**About this task:** Reproduce the records below word for word.

************

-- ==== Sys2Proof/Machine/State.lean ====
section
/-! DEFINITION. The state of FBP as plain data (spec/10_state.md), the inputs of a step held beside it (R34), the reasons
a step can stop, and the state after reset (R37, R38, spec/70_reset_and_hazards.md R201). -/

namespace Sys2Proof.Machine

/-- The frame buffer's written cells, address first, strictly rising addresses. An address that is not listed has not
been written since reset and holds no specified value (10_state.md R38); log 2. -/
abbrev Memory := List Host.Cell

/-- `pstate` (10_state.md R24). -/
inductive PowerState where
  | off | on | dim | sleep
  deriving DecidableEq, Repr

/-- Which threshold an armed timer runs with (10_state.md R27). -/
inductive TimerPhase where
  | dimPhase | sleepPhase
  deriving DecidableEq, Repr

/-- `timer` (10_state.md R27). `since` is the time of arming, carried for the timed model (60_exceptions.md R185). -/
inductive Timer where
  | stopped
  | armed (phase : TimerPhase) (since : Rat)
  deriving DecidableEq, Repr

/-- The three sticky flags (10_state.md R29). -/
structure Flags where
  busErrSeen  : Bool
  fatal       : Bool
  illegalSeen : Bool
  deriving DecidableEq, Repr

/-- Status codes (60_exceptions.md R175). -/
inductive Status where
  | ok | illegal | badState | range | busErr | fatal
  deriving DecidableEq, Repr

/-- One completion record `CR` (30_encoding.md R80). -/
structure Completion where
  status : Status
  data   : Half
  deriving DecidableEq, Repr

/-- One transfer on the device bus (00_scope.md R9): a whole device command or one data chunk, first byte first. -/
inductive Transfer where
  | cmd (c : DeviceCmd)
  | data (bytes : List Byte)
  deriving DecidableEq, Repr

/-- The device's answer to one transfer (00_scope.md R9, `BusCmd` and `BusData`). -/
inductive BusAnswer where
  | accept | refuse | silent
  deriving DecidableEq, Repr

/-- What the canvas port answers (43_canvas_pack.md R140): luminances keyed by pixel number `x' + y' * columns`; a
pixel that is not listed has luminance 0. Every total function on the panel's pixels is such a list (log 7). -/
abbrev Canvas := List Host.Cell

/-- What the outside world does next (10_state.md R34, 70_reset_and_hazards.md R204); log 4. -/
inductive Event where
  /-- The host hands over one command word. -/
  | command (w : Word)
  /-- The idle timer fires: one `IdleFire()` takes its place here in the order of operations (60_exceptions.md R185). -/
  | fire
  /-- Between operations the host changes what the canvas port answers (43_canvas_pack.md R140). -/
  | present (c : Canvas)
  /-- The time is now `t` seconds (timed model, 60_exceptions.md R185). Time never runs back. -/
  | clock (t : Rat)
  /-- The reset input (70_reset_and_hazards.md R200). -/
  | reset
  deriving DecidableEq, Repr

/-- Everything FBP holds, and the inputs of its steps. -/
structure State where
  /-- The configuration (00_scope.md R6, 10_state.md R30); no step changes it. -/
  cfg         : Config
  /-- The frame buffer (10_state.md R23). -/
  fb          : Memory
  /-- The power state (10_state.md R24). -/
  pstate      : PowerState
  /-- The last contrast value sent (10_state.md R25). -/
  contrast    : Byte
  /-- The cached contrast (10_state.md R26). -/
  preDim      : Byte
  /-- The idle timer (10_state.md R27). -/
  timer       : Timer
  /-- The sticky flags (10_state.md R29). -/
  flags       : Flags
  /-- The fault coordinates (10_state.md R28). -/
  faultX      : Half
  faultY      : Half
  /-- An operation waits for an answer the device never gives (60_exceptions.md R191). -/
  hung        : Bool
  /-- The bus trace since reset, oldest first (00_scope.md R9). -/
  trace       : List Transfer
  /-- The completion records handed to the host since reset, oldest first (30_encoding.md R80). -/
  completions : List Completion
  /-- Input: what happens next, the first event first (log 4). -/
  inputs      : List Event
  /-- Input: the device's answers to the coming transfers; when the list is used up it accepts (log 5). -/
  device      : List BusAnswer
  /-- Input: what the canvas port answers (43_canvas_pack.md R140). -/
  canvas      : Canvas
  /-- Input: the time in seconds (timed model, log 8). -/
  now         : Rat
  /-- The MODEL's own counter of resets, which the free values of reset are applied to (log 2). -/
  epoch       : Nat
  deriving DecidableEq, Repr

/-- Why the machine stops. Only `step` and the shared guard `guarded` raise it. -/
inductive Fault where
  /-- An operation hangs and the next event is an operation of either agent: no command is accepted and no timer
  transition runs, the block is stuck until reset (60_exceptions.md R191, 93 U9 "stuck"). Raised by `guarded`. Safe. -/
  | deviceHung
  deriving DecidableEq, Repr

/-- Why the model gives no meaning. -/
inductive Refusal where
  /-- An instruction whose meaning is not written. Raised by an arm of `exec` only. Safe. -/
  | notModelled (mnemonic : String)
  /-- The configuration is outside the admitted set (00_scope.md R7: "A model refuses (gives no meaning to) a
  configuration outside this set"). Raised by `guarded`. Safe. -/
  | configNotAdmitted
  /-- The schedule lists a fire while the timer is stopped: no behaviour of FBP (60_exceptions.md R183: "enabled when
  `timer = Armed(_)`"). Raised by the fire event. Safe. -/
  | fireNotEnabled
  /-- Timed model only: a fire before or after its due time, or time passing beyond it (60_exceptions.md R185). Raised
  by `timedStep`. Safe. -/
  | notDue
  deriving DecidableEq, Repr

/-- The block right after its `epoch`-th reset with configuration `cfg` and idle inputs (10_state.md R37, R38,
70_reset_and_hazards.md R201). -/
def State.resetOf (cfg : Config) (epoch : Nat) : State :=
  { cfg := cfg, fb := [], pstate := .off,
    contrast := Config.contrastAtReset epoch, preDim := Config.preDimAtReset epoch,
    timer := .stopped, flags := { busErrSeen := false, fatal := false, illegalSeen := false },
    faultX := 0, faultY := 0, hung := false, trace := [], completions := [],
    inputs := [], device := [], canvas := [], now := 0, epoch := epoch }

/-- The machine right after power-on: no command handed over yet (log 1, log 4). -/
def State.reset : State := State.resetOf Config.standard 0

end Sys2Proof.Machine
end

************

**Worked solution:**
-- ==== Sys2Proof/Machine/State.lean ====
section
/-! DEFINITION. The state of FBP as plain data (spec/10_state.md), the inputs of a step held beside it (R34), the reasons
a step can stop, and the state after reset (R37, R38, spec/70_reset_and_hazards.md R201). -/

namespace Sys2Proof.Machine

/-- The frame buffer's written cells, address first, strictly rising addresses. An address that is not listed has not
been written since reset and holds no specified value (10_state.md R38); log 2. -/
abbrev Memory := List Host.Cell

/-- `pstate` (10_state.md R24). -/
inductive PowerState where
  | off | on | dim | sleep
  deriving DecidableEq, Repr

/-- Which threshold an armed timer runs with (10_state.md R27). -/
inductive TimerPhase where
  | dimPhase | sleepPhase
  deriving DecidableEq, Repr

/-- `timer` (10_state.md R27). `since` is the time of arming, carried for the timed model (60_exceptions.md R185). -/
inductive Timer where
  | stopped
  | armed (phase : TimerPhase) (since : Rat)
  deriving DecidableEq, Repr

/-- The three sticky flags (10_state.md R29). -/
structure Flags where
  busErrSeen  : Bool
  fatal       : Bool
  illegalSeen : Bool
  deriving DecidableEq, Repr

/-- Status codes (60_exceptions.md R175). -/
inductive Status where
  | ok | illegal | badState | range | busErr | fatal
  deriving DecidableEq, Repr

/-- One completion record `CR` (30_encoding.md R80). -/
structure Completion where
  status : Status
  data   : Half
  deriving DecidableEq, Repr

/-- One transfer on the device bus (00_scope.md R9): a whole device command or one data chunk, first byte first. -/
inductive Transfer where
  | cmd (c : DeviceCmd)
  | data (bytes : List Byte)
  deriving DecidableEq, Repr

/-- The device's answer to one transfer (00_scope.md R9, `BusCmd` and `BusData`). -/
inductive BusAnswer where
  | accept | refuse | silent
  deriving DecidableEq, Repr

/-- What the canvas port answers (43_canvas_pack.md R140): luminances keyed by pixel number `x' + y' * columns`; a
pixel that is not listed has luminance 0. Every total function on the panel's pixels is such a list (log 7). -/
abbrev Canvas := List Host.Cell

/-- What the outside world does next (10_state.md R34, 70_reset_and_hazards.md R204); log 4. -/
inductive Event where
  /-- The host hands over one command word. -/
  | command (w : Word)
  /-- The idle timer fires: one `IdleFire()` takes its place here in the order of operations (60_exceptions.md R185). -/
  | fire
  /-- Between operations the host changes what the canvas port answers (43_canvas_pack.md R140). -/
  | present (c : Canvas)
  /-- The time is now `t` seconds (timed model, 60_exceptions.md R185). Time never runs back. -/
  | clock (t : Rat)
  /-- The reset input (70_reset_and_hazards.md R200). -/
  | reset
  deriving DecidableEq, Repr

/-- Everything FBP holds, and the inputs of its steps. -/
structure State where
  /-- The configuration (00_scope.md R6, 10_state.md R30); no step changes it. -/
  cfg         : Config
  /-- The frame buffer (10_state.md R23). -/
  fb          : Memory
  /-- The power state (10_state.md R24). -/
  pstate      : PowerState
  /-- The last contrast value sent (10_state.md R25). -/
  contrast    : Byte
  /-- The cached contrast (10_state.md R26). -/
  preDim      : Byte
  /-- The idle timer (10_state.md R27). -/
  timer       : Timer
  /-- The sticky flags (10_state.md R29). -/
  flags       : Flags
  /-- The fault coordinates (10_state.md R28). -/
  faultX      : Half
  faultY      : Half
  /-- An operation waits for an answer the device never gives (60_exceptions.md R191). -/
  hung        : Bool
  /-- The bus trace since reset, oldest first (00_scope.md R9). -/
  trace       : List Transfer
  /-- The completion records handed to the host since reset, oldest first (30_encoding.md R80). -/
  completions : List Completion
  /-- Input: what happens next, the first event first (log 4). -/
  inputs      : List Event
  /-- Input: the device's answers to the coming transfers; when the list is used up it accepts (log 5). -/
  device      : List BusAnswer
  /-- Input: what the canvas port answers (43_canvas_pack.md R140). -/
  canvas      : Canvas
  /-- Input: the time in seconds (timed model, log 8). -/
  now         : Rat
  /-- The MODEL's own counter of resets, which the free values of reset are applied to (log 2). -/
  epoch       : Nat
  deriving DecidableEq, Repr

/-- Why the machine stops. Only `step` and the shared guard `guarded` raise it. -/
inductive Fault where
  /-- An operation hangs and the next event is an operation of either agent: no command is accepted and no timer
  transition runs, the block is stuck until reset (60_exceptions.md R191, 93 U9 "stuck"). Raised by `guarded`. Safe. -/
  | deviceHung
  deriving DecidableEq, Repr

/-- Why the model gives no meaning. -/
inductive Refusal where
  /-- An instruction whose meaning is not written. Raised by an arm of `exec` only. Safe. -/
  | notModelled (mnemonic : String)
  /-- The configuration is outside the admitted set (00_scope.md R7: "A model refuses (gives no meaning to) a
  configuration outside this set"). Raised by `guarded`. Safe. -/
  | configNotAdmitted
  /-- The schedule lists a fire while the timer is stopped: no behaviour of FBP (60_exceptions.md R183: "enabled when
  `timer = Armed(_)`"). Raised by the fire event. Safe. -/
  | fireNotEnabled
  /-- Timed model only: a fire before or after its due time, or time passing beyond it (60_exceptions.md R185). Raised
  by `timedStep`. Safe. -/
  | notDue
  deriving DecidableEq, Repr

/-- The block right after its `epoch`-th reset with configuration `cfg` and idle inputs (10_state.md R37, R38,
70_reset_and_hazards.md R201). -/
def State.resetOf (cfg : Config) (epoch : Nat) : State :=
  { cfg := cfg, fb := [], pstate := .off,
    contrast := Config.contrastAtReset epoch, preDim := Config.preDimAtReset epoch,
    timer := .stopped, flags := { busErrSeen := false, fatal := false, illegalSeen := false },
    faultX := 0, faultY := 0, hung := false, trace := [], completions := [],
    inputs := [], device := [], canvas := [], now := 0, epoch := epoch }

/-- The machine right after power-on: no command handed over yet (log 1, log 4). -/
def State.reset : State := State.resetOf Config.standard 0

end Sys2Proof.Machine
end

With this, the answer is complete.